# Instructions for the task:
Below are some records. Return exactly the lines from the one with "s.dmaFetched c data" to the one with "if err then s.ringWriteFailed r", and nothing else.

# Material for the task:
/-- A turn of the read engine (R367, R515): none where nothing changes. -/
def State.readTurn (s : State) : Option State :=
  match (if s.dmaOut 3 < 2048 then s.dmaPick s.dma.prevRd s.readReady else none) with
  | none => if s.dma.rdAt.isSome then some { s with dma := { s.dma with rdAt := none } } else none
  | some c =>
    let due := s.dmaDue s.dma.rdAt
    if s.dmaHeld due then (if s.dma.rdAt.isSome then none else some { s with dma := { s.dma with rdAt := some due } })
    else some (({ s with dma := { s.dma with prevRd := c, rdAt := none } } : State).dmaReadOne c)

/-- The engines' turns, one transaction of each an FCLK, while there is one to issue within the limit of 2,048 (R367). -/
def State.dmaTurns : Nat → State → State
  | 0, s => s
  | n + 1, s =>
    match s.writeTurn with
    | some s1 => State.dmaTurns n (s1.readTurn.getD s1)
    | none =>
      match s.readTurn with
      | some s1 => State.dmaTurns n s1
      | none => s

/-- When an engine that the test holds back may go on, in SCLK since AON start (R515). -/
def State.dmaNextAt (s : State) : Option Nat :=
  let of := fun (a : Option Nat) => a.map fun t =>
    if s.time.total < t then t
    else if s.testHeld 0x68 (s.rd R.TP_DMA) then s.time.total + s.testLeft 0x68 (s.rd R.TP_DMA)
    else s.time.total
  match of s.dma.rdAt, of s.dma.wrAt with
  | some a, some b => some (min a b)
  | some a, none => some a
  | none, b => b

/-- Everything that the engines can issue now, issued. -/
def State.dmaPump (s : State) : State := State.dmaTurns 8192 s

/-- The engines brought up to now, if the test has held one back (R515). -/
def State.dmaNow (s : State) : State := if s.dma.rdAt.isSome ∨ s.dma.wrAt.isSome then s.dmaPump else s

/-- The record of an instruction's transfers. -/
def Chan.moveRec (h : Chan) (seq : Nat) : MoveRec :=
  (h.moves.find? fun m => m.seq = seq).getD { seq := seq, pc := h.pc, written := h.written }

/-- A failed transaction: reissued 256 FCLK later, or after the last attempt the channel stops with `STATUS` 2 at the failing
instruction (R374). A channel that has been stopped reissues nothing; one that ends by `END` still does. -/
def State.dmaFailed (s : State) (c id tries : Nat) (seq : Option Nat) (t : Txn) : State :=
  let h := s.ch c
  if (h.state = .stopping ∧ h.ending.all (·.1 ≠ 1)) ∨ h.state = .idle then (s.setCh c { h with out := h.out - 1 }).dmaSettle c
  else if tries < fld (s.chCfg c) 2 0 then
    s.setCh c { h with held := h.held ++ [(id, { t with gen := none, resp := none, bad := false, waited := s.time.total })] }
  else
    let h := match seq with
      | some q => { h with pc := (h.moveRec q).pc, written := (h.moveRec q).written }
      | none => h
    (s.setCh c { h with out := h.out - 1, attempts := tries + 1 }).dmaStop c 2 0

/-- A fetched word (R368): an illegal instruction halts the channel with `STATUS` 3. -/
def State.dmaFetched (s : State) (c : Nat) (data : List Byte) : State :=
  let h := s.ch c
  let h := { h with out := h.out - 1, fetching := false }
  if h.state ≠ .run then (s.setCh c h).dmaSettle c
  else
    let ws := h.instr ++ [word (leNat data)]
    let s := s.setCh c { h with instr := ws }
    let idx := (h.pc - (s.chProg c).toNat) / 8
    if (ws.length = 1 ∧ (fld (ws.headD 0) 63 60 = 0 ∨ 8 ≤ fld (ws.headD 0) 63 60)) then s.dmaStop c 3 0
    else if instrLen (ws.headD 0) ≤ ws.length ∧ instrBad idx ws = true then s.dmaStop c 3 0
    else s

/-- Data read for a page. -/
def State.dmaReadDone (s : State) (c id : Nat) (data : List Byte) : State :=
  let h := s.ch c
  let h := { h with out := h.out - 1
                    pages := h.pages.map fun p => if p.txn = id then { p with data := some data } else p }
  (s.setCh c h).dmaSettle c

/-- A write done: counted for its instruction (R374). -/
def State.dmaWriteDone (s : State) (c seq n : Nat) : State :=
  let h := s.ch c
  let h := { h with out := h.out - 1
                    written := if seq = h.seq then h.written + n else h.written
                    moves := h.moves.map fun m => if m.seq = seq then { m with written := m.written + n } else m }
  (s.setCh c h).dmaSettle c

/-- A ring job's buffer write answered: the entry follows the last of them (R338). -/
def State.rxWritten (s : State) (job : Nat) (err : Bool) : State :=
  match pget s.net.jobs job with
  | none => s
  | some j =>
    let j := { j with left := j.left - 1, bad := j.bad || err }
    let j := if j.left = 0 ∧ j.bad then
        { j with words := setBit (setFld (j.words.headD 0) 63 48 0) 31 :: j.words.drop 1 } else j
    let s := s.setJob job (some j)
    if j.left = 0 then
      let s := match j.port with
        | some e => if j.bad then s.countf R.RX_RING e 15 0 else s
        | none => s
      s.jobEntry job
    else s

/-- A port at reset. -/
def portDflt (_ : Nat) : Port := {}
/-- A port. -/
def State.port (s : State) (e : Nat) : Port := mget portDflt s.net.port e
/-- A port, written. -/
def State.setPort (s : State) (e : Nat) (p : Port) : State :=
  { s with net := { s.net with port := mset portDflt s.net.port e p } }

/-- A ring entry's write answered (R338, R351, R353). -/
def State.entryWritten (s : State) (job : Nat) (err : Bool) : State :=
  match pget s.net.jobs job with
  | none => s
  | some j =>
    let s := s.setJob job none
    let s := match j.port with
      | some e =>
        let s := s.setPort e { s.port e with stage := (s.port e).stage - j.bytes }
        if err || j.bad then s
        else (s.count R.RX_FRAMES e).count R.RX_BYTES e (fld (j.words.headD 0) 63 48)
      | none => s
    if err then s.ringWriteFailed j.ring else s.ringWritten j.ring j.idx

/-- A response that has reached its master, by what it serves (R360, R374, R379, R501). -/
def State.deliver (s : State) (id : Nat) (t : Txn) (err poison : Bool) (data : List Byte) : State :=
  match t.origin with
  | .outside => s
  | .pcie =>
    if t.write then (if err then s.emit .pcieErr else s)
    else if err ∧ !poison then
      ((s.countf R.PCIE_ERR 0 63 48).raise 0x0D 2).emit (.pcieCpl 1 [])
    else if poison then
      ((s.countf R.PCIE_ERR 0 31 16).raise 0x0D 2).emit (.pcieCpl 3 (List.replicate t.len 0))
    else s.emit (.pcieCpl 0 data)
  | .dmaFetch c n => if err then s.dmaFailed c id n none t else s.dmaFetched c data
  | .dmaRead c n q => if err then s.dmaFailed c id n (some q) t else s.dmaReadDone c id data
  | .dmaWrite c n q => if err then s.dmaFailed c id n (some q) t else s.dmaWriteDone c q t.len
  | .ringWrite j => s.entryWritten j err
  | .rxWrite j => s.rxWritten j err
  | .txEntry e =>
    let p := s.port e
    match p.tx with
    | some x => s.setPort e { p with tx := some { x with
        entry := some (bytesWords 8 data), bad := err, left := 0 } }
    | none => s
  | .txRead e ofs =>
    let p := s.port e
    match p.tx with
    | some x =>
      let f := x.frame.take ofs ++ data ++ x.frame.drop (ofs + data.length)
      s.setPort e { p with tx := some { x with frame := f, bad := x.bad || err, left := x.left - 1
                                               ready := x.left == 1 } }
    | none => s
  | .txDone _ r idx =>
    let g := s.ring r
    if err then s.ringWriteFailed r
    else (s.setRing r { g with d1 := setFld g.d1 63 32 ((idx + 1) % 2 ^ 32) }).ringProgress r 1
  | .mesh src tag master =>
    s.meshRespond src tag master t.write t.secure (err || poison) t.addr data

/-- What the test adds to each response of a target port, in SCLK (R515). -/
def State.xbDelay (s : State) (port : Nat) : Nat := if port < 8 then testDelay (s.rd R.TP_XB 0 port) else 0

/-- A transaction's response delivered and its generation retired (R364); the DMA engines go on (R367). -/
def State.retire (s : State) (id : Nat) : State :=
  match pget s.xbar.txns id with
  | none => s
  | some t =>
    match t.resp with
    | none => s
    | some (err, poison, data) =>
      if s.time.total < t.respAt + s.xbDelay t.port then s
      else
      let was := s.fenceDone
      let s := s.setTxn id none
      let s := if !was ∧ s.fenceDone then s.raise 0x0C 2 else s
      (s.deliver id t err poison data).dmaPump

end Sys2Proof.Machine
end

# Written response:
  | .dmaFetch c n => if err then s.dmaFailed c id n none t else s.dmaFetched c data
  | .dmaRead c n q => if err then s.dmaFailed c id n (some q) t else s.dmaReadDone c id data
  | .dmaWrite c n q => if err then s.dmaFailed c id n (some q) t else s.dmaWriteDone c q t.len
  | .ringWrite j => s.entryWritten j err
  | .rxWrite j => s.rxWritten j err
  | .txEntry e =>
    let p := s.port e
    match p.tx with
    | some x => s.setPort e { p with tx := some { x with
        entry := some (bytesWords 8 data), bad := err, left := 0 } }
    | none => s
  | .txRead e ofs =>
    let p := s.port e
    match p.tx with
    | some x =>
      let f := x.frame.take ofs ++ data ++ x.frame.drop (ofs + data.length)
      s.setPort e { p with tx := some { x with frame := f, bad := x.bad || err, left := x.left - 1
                                               ready := x.left == 1 } }
    | none => s
  | .txDone _ r idx =>
    let g := s.ring r
    if err then s.ringWriteFailed r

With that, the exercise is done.